### EXCERPTED RECORDS
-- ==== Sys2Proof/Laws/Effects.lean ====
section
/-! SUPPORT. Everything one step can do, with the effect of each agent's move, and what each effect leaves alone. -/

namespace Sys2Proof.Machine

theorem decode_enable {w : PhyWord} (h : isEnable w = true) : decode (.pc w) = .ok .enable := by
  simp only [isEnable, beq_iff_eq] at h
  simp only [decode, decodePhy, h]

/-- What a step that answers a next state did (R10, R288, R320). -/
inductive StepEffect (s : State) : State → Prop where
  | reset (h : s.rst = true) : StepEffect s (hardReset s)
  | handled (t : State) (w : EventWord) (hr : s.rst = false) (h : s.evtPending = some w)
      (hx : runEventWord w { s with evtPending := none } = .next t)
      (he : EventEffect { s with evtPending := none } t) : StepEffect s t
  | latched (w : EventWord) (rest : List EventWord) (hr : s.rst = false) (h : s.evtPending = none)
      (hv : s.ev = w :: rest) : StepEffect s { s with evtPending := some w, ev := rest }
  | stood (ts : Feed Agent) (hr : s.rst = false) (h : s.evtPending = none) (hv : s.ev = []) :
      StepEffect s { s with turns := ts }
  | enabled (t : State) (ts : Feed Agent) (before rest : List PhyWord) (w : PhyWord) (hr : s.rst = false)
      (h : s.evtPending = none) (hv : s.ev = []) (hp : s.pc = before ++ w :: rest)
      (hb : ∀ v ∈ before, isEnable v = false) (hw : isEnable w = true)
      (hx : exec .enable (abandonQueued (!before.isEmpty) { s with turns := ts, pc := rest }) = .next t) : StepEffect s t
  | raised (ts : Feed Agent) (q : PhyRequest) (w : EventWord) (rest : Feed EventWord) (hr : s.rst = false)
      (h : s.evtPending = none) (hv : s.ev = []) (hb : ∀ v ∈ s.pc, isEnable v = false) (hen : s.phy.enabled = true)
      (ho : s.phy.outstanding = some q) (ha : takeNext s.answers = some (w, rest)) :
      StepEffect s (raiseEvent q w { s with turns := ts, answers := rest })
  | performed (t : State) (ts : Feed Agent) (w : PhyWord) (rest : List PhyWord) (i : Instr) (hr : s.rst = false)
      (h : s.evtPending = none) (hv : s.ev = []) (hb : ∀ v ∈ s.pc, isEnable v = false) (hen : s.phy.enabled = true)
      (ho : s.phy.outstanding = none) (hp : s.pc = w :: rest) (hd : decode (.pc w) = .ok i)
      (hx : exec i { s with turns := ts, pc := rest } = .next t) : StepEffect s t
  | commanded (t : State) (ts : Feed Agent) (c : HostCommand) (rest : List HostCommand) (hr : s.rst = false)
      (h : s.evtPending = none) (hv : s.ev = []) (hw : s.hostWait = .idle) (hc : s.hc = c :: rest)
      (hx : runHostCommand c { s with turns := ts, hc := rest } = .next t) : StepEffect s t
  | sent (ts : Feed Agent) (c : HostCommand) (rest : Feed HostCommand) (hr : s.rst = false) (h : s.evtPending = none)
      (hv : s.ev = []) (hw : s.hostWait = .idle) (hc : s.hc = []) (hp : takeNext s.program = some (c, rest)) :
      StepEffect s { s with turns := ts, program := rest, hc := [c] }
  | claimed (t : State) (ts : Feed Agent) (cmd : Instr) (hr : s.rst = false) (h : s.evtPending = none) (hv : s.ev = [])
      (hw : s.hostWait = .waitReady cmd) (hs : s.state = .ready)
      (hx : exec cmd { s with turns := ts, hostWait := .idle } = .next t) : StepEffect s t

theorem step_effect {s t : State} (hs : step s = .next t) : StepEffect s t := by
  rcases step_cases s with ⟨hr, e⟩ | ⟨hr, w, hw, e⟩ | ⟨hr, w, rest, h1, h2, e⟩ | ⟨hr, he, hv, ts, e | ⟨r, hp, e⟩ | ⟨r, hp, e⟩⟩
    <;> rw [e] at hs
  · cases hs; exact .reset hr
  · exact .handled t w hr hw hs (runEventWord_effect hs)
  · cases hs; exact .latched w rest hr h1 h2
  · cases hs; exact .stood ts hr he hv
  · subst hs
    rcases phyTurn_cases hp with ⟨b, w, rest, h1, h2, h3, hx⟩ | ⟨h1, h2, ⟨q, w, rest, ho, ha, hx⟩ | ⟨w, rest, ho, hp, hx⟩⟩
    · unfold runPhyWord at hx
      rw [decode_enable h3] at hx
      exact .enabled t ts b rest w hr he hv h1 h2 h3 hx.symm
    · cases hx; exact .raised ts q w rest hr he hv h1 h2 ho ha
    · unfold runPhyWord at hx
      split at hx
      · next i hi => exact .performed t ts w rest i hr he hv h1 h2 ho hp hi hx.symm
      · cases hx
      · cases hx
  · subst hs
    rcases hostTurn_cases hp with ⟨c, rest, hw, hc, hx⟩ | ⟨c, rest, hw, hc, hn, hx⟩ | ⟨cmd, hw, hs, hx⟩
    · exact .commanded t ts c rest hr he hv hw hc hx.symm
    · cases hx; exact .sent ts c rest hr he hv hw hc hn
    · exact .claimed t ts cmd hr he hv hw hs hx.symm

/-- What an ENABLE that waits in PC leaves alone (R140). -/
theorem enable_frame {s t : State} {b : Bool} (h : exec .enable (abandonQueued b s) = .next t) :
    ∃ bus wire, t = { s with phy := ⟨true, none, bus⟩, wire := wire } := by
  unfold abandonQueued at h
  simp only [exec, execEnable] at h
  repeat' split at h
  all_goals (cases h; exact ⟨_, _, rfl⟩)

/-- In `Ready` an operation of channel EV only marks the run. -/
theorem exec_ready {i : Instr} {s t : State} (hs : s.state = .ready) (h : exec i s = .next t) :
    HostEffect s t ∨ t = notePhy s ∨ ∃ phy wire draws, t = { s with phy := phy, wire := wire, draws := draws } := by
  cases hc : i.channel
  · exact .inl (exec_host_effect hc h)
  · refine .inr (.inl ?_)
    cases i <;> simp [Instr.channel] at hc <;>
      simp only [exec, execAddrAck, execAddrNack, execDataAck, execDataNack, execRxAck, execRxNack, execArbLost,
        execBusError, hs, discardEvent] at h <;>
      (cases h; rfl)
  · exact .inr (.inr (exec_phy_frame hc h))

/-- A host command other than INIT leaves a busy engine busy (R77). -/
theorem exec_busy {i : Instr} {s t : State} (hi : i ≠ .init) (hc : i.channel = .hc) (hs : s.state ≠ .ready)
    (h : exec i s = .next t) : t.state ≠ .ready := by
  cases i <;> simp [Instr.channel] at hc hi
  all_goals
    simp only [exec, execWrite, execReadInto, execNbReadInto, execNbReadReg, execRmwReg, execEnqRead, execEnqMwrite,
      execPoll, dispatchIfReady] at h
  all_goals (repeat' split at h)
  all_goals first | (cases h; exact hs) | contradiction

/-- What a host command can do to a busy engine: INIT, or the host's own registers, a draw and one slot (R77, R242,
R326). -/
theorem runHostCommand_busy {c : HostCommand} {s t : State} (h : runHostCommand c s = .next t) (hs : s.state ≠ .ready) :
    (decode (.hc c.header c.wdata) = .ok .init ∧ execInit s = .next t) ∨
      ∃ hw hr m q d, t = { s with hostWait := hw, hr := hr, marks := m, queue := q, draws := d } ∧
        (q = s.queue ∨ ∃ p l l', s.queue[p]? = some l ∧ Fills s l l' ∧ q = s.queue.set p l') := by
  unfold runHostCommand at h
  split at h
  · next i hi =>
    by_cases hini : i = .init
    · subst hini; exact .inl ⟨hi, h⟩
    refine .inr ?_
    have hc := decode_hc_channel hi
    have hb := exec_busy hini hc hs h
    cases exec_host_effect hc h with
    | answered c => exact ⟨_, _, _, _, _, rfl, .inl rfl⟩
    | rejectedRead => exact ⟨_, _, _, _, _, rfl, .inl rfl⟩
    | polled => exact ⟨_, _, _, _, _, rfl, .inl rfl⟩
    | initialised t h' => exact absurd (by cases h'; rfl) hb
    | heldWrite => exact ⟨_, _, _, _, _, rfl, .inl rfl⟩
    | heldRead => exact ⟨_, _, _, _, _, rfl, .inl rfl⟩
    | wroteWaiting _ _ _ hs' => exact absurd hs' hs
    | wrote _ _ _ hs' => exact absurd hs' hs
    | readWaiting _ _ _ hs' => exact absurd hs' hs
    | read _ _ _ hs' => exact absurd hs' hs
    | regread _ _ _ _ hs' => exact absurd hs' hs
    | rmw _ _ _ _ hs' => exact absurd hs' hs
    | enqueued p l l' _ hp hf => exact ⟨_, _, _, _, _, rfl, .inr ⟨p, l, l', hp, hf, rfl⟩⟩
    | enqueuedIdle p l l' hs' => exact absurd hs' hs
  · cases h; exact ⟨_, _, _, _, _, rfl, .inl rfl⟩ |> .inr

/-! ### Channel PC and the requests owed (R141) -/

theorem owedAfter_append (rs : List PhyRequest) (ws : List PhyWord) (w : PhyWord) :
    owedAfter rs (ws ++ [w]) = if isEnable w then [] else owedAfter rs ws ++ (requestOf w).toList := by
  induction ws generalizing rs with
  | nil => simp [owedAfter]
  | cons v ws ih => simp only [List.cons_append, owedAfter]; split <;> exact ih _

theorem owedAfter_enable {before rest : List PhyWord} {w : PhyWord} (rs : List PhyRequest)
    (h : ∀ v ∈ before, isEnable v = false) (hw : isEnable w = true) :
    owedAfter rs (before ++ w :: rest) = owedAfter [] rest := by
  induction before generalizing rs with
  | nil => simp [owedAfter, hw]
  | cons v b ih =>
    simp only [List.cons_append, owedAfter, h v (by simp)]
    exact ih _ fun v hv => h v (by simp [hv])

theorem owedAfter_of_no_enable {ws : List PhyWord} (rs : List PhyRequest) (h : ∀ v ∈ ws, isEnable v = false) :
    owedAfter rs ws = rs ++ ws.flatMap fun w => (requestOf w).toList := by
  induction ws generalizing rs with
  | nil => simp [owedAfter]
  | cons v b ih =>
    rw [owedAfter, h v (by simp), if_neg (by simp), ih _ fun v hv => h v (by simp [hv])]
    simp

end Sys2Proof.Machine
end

...

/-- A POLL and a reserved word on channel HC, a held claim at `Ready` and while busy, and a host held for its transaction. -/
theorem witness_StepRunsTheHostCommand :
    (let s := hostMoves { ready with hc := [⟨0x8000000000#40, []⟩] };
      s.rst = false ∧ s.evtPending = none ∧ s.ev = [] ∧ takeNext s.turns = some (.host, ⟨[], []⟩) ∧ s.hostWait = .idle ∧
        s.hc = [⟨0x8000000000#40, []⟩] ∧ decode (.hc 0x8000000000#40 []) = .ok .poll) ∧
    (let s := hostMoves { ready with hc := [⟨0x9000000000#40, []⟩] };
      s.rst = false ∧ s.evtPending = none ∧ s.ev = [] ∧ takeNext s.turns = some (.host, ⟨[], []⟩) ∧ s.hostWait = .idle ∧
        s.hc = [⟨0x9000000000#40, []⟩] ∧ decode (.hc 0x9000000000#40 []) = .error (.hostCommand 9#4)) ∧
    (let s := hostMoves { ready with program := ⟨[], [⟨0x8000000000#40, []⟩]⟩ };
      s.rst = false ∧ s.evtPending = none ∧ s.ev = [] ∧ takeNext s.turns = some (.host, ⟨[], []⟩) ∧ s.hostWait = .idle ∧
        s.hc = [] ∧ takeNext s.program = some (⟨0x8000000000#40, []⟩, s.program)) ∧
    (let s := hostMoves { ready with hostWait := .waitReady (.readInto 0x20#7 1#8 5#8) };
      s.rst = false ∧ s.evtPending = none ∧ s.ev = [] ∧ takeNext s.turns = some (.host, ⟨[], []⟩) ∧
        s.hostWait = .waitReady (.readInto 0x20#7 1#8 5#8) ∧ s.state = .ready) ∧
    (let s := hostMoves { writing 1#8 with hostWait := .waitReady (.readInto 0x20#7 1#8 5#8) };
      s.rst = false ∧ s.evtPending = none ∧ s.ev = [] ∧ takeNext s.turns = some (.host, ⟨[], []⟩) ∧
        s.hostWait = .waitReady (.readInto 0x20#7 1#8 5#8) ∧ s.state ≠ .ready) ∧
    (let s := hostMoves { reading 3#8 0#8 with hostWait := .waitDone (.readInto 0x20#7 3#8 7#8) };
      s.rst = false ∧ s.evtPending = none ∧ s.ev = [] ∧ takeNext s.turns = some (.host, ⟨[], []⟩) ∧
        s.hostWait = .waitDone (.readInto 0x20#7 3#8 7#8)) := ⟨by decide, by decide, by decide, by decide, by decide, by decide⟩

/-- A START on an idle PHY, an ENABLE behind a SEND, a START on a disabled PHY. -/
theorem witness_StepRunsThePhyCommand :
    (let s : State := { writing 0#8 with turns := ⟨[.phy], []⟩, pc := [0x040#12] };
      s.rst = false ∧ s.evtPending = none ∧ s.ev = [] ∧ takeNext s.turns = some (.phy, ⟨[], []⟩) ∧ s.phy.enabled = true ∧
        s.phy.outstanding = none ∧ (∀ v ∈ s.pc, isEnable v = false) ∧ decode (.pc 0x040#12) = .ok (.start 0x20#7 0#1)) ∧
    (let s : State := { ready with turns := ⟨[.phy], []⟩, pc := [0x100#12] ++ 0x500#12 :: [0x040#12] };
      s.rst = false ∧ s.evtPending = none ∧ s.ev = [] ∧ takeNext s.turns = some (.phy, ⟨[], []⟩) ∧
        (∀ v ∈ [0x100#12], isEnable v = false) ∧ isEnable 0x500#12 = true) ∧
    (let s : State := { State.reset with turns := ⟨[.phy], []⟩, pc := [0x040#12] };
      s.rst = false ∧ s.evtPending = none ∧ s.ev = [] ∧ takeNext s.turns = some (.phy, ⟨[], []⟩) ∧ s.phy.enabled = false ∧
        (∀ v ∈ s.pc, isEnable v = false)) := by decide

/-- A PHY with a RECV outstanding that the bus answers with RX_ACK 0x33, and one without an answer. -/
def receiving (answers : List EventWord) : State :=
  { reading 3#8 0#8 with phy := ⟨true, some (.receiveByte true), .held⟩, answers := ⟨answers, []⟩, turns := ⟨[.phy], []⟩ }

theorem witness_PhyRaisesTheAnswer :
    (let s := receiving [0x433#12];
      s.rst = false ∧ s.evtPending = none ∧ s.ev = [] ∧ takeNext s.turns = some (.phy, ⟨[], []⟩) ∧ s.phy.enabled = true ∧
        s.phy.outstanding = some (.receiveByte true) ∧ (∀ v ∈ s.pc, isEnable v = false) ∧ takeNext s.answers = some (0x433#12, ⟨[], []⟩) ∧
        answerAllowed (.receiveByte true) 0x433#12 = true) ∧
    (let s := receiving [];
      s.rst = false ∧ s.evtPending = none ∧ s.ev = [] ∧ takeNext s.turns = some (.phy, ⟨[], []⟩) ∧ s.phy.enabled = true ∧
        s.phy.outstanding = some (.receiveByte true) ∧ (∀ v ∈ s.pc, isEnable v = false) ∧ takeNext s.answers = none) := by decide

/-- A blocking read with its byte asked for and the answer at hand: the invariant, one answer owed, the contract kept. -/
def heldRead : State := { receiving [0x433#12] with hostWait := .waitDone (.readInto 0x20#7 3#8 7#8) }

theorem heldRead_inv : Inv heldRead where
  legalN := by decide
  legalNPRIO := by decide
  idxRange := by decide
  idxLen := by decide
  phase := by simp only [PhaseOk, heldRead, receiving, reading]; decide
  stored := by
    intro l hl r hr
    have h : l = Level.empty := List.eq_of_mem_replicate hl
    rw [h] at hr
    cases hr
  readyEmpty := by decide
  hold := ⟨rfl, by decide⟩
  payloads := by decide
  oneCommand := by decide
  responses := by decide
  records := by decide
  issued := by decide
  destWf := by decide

### WORK TASK
Please transcribe only the lines in the records above running from the line that has "cases hc : i.channel" through the line that has "all_goals first |", both included, exactly as they appear.

### WRITTEN RESPONSE
  cases hc : i.channel
  · exact .inl (exec_host_effect hc h)
  · refine .inr (.inl ?_)
    cases i <;> simp [Instr.channel] at hc <;>
      simp only [exec, execAddrAck, execAddrNack, execDataAck, execDataNack, execRxAck, execRxNack, execArbLost,
        execBusError, hs, discardEvent] at h <;>
      (cases h; rfl)
  · exact .inr (.inr (exec_phy_frame hc h))

/-- A host command other than INIT leaves a busy engine busy (R77). -/
theorem exec_busy {i : Instr} {s t : State} (hi : i ≠ .init) (hc : i.channel = .hc) (hs : s.state ≠ .ready)
    (h : exec i s = .next t) : t.state ≠ .ready := by
  cases i <;> simp [Instr.channel] at hc hi
  all_goals
    simp only [exec, execWrite, execReadInto, execNbReadInto, execNbReadReg, execRmwReg, execEnqRead, execEnqMwrite,
      execPoll, dispatchIfReady] at h
  all_goals (repeat' split at h)
  all_goals first | (cases h; exact hs) | contradiction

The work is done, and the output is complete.